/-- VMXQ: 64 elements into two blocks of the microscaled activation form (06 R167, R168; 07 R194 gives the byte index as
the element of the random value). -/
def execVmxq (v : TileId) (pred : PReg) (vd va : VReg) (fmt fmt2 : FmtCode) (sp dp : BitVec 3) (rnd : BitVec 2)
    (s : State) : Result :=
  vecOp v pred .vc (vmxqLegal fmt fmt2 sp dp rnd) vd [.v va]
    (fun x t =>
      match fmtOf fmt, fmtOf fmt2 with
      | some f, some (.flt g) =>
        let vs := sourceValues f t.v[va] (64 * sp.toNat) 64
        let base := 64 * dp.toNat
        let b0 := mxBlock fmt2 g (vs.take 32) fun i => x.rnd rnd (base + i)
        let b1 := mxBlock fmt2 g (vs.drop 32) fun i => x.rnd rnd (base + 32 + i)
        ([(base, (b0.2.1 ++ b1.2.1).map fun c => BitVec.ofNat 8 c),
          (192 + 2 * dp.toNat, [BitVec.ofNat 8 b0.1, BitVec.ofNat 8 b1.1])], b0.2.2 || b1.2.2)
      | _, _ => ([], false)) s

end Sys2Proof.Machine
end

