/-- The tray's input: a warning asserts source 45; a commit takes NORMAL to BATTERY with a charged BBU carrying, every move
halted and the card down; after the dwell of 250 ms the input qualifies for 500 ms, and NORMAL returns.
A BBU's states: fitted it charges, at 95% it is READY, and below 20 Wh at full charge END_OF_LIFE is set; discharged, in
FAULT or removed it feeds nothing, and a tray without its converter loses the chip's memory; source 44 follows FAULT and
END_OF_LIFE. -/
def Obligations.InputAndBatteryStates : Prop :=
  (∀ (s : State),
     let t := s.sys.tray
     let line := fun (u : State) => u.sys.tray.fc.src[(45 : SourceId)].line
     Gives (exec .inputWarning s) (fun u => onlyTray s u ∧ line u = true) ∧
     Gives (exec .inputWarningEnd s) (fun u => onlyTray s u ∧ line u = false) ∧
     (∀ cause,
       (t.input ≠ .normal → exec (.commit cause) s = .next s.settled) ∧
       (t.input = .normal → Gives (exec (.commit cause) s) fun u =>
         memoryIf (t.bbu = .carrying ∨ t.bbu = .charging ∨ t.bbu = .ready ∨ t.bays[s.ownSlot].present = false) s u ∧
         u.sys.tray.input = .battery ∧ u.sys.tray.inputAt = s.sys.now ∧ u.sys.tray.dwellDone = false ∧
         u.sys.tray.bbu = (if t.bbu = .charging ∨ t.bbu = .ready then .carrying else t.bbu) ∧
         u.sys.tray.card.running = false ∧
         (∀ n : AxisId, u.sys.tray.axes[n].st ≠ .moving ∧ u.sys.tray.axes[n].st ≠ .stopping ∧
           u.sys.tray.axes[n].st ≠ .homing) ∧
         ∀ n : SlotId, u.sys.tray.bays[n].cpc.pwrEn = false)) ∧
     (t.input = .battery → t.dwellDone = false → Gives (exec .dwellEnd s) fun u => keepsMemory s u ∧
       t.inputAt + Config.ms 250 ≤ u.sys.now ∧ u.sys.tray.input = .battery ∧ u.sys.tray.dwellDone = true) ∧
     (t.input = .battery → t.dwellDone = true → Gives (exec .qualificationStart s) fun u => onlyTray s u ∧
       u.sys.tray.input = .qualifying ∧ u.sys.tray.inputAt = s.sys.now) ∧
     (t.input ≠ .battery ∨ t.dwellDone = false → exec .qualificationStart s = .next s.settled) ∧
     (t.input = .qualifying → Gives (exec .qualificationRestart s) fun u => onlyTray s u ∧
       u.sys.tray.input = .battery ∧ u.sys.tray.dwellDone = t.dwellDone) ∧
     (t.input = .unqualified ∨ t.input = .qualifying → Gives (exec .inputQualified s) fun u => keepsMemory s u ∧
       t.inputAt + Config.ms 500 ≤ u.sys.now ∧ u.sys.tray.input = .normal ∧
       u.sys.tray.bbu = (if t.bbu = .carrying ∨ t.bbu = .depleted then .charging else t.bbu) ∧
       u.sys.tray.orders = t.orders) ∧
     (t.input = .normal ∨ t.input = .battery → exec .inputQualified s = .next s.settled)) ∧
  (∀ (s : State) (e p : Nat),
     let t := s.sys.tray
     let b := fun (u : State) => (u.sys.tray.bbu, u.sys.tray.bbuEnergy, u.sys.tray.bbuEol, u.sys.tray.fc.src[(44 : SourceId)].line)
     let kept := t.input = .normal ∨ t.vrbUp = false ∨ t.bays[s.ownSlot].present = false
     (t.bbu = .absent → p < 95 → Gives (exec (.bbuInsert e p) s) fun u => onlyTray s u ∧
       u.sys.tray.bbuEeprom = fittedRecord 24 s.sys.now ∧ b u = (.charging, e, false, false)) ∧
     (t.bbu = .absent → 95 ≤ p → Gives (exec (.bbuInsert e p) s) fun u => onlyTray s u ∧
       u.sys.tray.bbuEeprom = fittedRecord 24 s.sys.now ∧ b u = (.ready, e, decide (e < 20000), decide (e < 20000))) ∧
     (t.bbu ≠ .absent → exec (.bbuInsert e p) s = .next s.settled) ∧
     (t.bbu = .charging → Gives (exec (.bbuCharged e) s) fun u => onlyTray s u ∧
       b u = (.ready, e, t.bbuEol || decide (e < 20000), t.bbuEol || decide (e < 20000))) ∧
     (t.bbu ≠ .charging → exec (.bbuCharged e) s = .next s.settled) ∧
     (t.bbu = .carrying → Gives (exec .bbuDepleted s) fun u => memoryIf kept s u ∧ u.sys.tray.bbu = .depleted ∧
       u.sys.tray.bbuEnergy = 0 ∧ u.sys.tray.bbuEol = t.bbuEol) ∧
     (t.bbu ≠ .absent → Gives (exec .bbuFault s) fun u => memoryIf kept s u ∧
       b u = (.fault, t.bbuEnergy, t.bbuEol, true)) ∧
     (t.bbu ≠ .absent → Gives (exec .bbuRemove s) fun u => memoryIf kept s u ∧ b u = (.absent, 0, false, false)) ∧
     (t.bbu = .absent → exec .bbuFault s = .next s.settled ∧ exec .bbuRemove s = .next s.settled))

**Task requirements**
Take the entries above and return only the lines from the one with "(fun x t =>" to the one with "u.sys.tray.card.running = false ∧", both included, unchanged.

**Exercise output**
    (fun x t =>
      match fmtOf fmt, fmtOf fmt2 with
      | some f, some (.flt g) =>
        let vs := sourceValues f t.v[va] (64 * sp.toNat) 64
        let base := 64 * dp.toNat
        let b0 := mxBlock fmt2 g (vs.take 32) fun i => x.rnd rnd (base + i)
        let b1 := mxBlock fmt2 g (vs.drop 32) fun i => x.rnd rnd (base + 32 + i)
        ([(base, (b0.2.1 ++ b1.2.1).map fun c => BitVec.ofNat 8 c),
          (192 + 2 * dp.toNat, [BitVec.ofNat 8 b0.1, BitVec.ofNat 8 b1.1])], b0.2.2 || b1.2.2)
      | _, _ => ([], false)) s

end Sys2Proof.Machine
end

/-- The tray's input: a warning asserts source 45; a commit takes NORMAL to BATTERY with a charged BBU carrying, every move
halted and the card down; after the dwell of 250 ms the input qualifies for 500 ms, and NORMAL returns.
A BBU's states: fitted it charges, at 95% it is READY, and below 20 Wh at full charge END_OF_LIFE is set; discharged, in
FAULT or removed it feeds nothing, and a tray without its converter loses the chip's memory; source 44 follows FAULT and
END_OF_LIFE. -/
def Obligations.InputAndBatteryStates : Prop :=
  (∀ (s : State),
     let t := s.sys.tray
     let line := fun (u : State) => u.sys.tray.fc.src[(45 : SourceId)].line
     Gives (exec .inputWarning s) (fun u => onlyTray s u ∧ line u = true) ∧
     Gives (exec .inputWarningEnd s) (fun u => onlyTray s u ∧ line u = false) ∧
     (∀ cause,
       (t.input ≠ .normal → exec (.commit cause) s = .next s.settled) ∧
       (t.input = .normal → Gives (exec (.commit cause) s) fun u =>
         memoryIf (t.bbu = .carrying ∨ t.bbu = .charging ∨ t.bbu = .ready ∨ t.bays[s.ownSlot].present = false) s u ∧
         u.sys.tray.input = .battery ∧ u.sys.tray.inputAt = s.sys.now ∧ u.sys.tray.dwellDone = false ∧
         u.sys.tray.bbu = (if t.bbu = .charging ∨ t.bbu = .ready then .carrying else t.bbu) ∧
         u.sys.tray.card.running = false ∧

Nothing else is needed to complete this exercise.